The Flash Survey on Law Department Cost Control conducted by US consulting firm Altman Weil reported that 75% of law departments are facing budget cuts averaging 11.5% for 2009. Law departments anticipating budget increases stated that these will be much more modest than in the past. Some internal law department cuts are forecasted, but in the main "external counsel will be targeted". 53% of General Counsel surveyed plan to move some work to lower-priced firms, and 50.5% "will require more alternative fee arrangements".
However, not everyone is ready to initiate the conversations with external counsel. "I don't want to squeeze my firms", said a prominent General Counsel and panellist at the Vancouver conference. Nothing new about that comment either. There is a perception that "talking money" will necessarily be negative and unproductive. "Focusing on financial issues takes us away from providing good service", opined a partner from one of the national firms. Some fear that the conversation will not be win-win, or perhaps do not want to make the time.
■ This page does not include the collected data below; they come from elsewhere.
-- ==== Sys2Proof/Laws/KeepStook.lean ====
section
/-! SUPPORT. What the operations of Machine/Stook.lean keep (Laws/Keeps.lean). -/
namespace Sys2Proof.Machine

theorem State.setStook_keeps (s : State) (t : Stook) :
    Keeps 0x40000 s (State.setStook s t) := by
  unfold State.setStook
  try dsimp only
  repeat' first
    | with_reducible first
        | apply Keeps.ite | apply Keeps.refl | assumption | apply storeOk_putV | apply storeOk_filter
        | apply modeOk_upd | apply modeOk_zero | apply Keeps.foldS | apply Keeps.foldl | (intro _)
    | split
    | with_reducible apply Keeps.upd
    | (with_reducible apply Same.of_upd) <;> with_reducible first | exact bit_same | exact bit_in (by decide)
    | decide

theorem State.ruleCase_keeps (s : State) (x1 : Path) (idx sub : Nat) (v : Val) :
    Verdict.keeps 0x208 s (State.ruleCase s x1 idx sub v) := by
  unfold State.ruleCase
  try dsimp only
  repeat' first
    | with_reducible first
        | apply verdict_ite | apply Verdict.keeps.store | apply Verdict.keeps.refuse | apply Verdict.keeps.done
        | apply Keeps.ite | apply Keeps.refl | assumption | apply storeOk_putV | apply storeOk_filter
        | apply modeOk_upd | apply modeOk_zero | apply Keeps.to ?_ ?_ (State.note_keeps ..) | apply Keeps.foldS
        | apply Keeps.foldl | (intro _)
    | split
    | with_reducible apply Keeps.upd
    | (with_reducible apply Same.of_upd) <;> with_reducible first | exact bit_same | exact bit_in (by decide)
    | decide

theorem State.solveCase_keeps (s : State) (c h : Nat) (forced : Option Nat) :
    Keeps 0x40208 s (State.solveCase s c h forced) := by
  unfold State.solveCase
  try dsimp only
  repeat' first
    | with_reducible first
        | apply Keeps.ite | apply Keeps.refl | assumption | apply storeOk_putV | apply storeOk_filter
        | apply modeOk_upd | apply modeOk_zero | apply Keeps.to ?_ ?_ (State.incU_keeps ..)
        | apply Keeps.to ?_ ?_ (State.note_keeps ..) | apply Keeps.to ?_ ?_ (State.setStook_keeps ..)
        | apply heldOk_none | apply Keeps.foldS | apply Keeps.foldl | (intro _)
    | split
    | with_reducible apply Keeps.upd
    | (with_reducible apply Same.of_upd) <;> with_reducible first | exact bit_same | exact bit_in (by decide)
    | decide

theorem State.sweepCase_keeps (s : State) (faults : List (Nat × Nat)) (c : Nat) :
    Keeps 0x40208 s (State.sweepCase s faults c) := by
  unfold State.sweepCase
  try dsimp only
  repeat' first
    | with_reducible first
        | apply Keeps.ite | apply Keeps.refl | assumption | apply storeOk_putV | apply storeOk_filter
        | apply modeOk_upd | apply modeOk_zero | apply Keeps.to ?_ ?_ (State.setStook_keeps ..)
        | apply Keeps.to ?_ ?_ (State.solveCase_keeps ..) | apply Keeps.foldS | apply Keeps.foldl | (intro _)
    | split
    | with_reducible apply Keeps.upd
    | (with_reducible apply Same.of_upd) <;> with_reducible first | exact bit_same | exact bit_in (by decide)
    | decide

theorem State.skipCase_keeps (s : State) (c : Nat) :
    Keeps 0x40000 s (State.skipCase s c) := by
  unfold State.skipCase
  try dsimp only
  repeat' first
    | with_reducible first
        | apply Keeps.ite | apply Keeps.refl | assumption | apply storeOk_putV | apply storeOk_filter
        | apply modeOk_upd | apply modeOk_zero | apply Keeps.to ?_ ?_ (State.setStook_keeps ..) | apply heldOk_none
        | apply Keeps.foldS | apply Keeps.foldl | (intro _)
    | split
    | with_reducible apply Keeps.upd
    | (with_reducible apply Same.of_upd) <;> with_reducible first | exact bit_same | exact bit_in (by decide)
    | decide

theorem State.sweep_keeps (s : State) (faults : List (Nat × Nat)) :
    Keeps 0x8040248 s (State.sweep s faults) := by
  unfold State.sweep
  try dsimp only
  repeat' first
    | with_reducible first
        | apply Keeps.ite | apply Keeps.refl | assumption | apply storeOk_putV | apply storeOk_filter
        | apply modeOk_upd | apply modeOk_zero | apply Keeps.to ?_ ?_ (State.lower_keeps ..)
        | apply Keeps.to ?_ ?_ (State.setStook_keeps ..) | apply Keeps.to ?_ ?_ (State.sweepCase_keeps ..)
        | apply Keeps.to ?_ ?_ (State.skipCase_keeps ..) | apply Keeps.foldS | apply Keeps.foldl | (intro _)
    | split
    | with_reducible apply Keeps.upd
    | (with_reducible apply Same.of_upd) <;> with_reducible first | exact bit_same | exact bit_in (by decide)
    | decide

theorem State.sweepOn_keeps (s : State) (faults : List (Nat × Nat)) :
    Keeps 0x40208 s (State.sweepOn s faults) := by
  unfold State.sweepOn
  try dsimp only
  repeat' first
    | with_reducible first
        | apply Keeps.ite | apply Keeps.refl | assumption | apply storeOk_putV | apply storeOk_filter
        | apply modeOk_upd | apply modeOk_zero | apply Keeps.to ?_ ?_ (State.setStook_keeps ..)
        | apply Keeps.to ?_ ?_ (State.sweepCase_keeps ..) | apply Keeps.foldS | apply Keeps.foldl | (intro _)
    | split
    | with_reducible apply Keeps.upd
    | (with_reducible apply Same.of_upd) <;> with_reducible first | exact bit_same | exact bit_in (by decide)
    | decide

theorem State.skipWaiting_keeps (s : State) :
    Keeps 0x40000 s (State.skipWaiting s) := by
  unfold State.skipWaiting
  try dsimp only
  repeat' first
    | with_reducible first
        | apply Keeps.ite | apply Keeps.refl | assumption | apply storeOk_putV | apply storeOk_filter
        | apply modeOk_upd | apply modeOk_zero | apply Keeps.to ?_ ?_ (State.skipCase_keeps ..) | apply Keeps.foldS
        | apply Keeps.foldl | (intro _)
    | split
    | with_reducible apply Keeps.upd
    | (with_reducible apply Same.of_upd) <;> with_reducible first | exact bit_same | exact bit_in (by decide)
    | decide

theorem State.publishInspected_keeps (s : State) :
    Keeps 0x20 s (State.publishInspected s) := by
  unfold State.publishInspected
  try dsimp only
  repeat' first
    | with_reducible first
        | apply Keeps.ite | apply Keeps.refl | assumption | apply storeOk_putV | apply storeOk_filter
        | apply modeOk_upd | apply modeOk_zero | apply Keeps.to ?_ ?_ (State.publishEnd_keeps ..)
        | apply Keeps.foldS | apply Keeps.foldl | (intro _)
    | split
    | with_reducible apply Keeps.upd
    | (with_reducible apply Same.of_upd) <;> with_reducible first | exact bit_same | exact bit_in (by decide)
    | decide

theorem State.publishStook_keeps (s : State) :
    Keeps 0x20 s (State.publishStook s) := by
  unfold State.publishStook
  try dsimp only
  repeat' first
    | with_reducible first
        | apply Keeps.ite | apply Keeps.refl | assumption | apply storeOk_putV | apply storeOk_filter
        | apply modeOk_upd | apply modeOk_zero | apply Keeps.to ?_ ?_ (State.publishEnd_keeps ..)
        | apply Keeps.to ?_ ?_ (State.publishInspected_keeps ..) | apply Keeps.foldS | apply Keeps.foldl | (intro _)
    | split
    | with_reducible apply Keeps.upd
    | (with_reducible apply Same.of_upd) <;> with_reducible first | exact bit_same | exact bit_in (by decide)
    | decide

theorem State.clearAlarm_keeps (s : State) :
    Keeps 0x8040248 s (State.clearAlarm s) := by
  unfold State.clearAlarm
  try dsimp only
  repeat' first
    | with_reducible first
        | apply Keeps.ite | apply Keeps.refl | assumption | apply storeOk_putV | apply storeOk_filter
        | apply modeOk_upd | apply modeOk_zero | apply Keeps.to ?_ ?_ (State.lower_keeps ..)
        | apply Keeps.to ?_ ?_ (State.note_keeps ..) | apply Keeps.to ?_ ?_ (State.alarm_keeps ..)
        | apply Keeps.to ?_ ?_ (State.setStook_keeps ..) | apply Keeps.foldS | apply Keeps.foldl | (intro _)
    | split
    | with_reducible apply Keeps.upd
    | (with_reducible apply Same.of_upd) <;> with_reducible first | exact bit_same | exact bit_in (by decide)
    | decide

theorem State.quietAlarm_keeps (s : State) :
    Keeps 0x8040040 s (State.quietAlarm s) := by
  unfold State.quietAlarm
  try dsimp only
  repeat' first
    | with_reducible first
        | apply Keeps.ite | apply Keeps.refl | assumption | apply storeOk_putV | apply storeOk_filter
        | apply modeOk_upd | apply modeOk_zero | apply Keeps.to ?_ ?_ (State.lower_keeps ..)
        | apply Keeps.to ?_ ?_ (State.alarm_keeps ..) | apply Keeps.to ?_ ?_ (State.setStook_keeps ..)
        | apply Keeps.foldS | apply Keeps.foldl | (intro _)
    | split
    | with_reducible apply Keeps.upd
    | (with_reducible apply Same.of_upd) <;> with_reducible first | exact bit_same | exact bit_in (by decide)
    | decide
As with any successful business negotiations, the approach is important. "It is not a time to declare war on the firms", stresses Desjardins, echoing dialogue heard in the town hall meetings held last fall in various cities in the USA as part of the ACC's Value Challenge initiative. Solutions must flow from a meaningful dialogue resulting in a business model that benefits both parties. The same message is contained in the CitiPrivateBank/Hildebrandt International client advisory circulated in January 2009.
Law firms must acquire a number of project management and other business management skills common to other professional service firms. And law departments need to learn how to sustain a conversation with their law firms. Howard Kaufman, counsel to Fasken Martineau, says that firms should welcome the dialogue. They tend to wait for the clients to set the expectations - for better or for worse. Absent a conversation, too many firms continue to do business as usual.
Economists suggest that "business as usual" is no longer be an option. And this holds true for retaining the services of a law firm. The CitiPrivateBank/Hildebrandt client advisory states the unprecedented growth and prosperity experienced by law firms over the last 17 years is over. It goes on to predict that among the firms that survive the economic crisis will be those "with structures and practices that are more flexible, more efficient, and more responsive to the needs of clients". The legal profession is urged to view the downturn as an opportunity to make fundamental changes to ways of doing business. Among the recommended measures are changes to compensation systems and to staffing structures - and new pricing models. Firms will be "squeezed" if they and their clients stick to the current models.
Perhaps a future gathering of corporate counsel will highlight progress toward the development of a new model. Fortune favours (and rewards) the brave. And the most focused CEO's and General Counsel may no longer accept business as usual.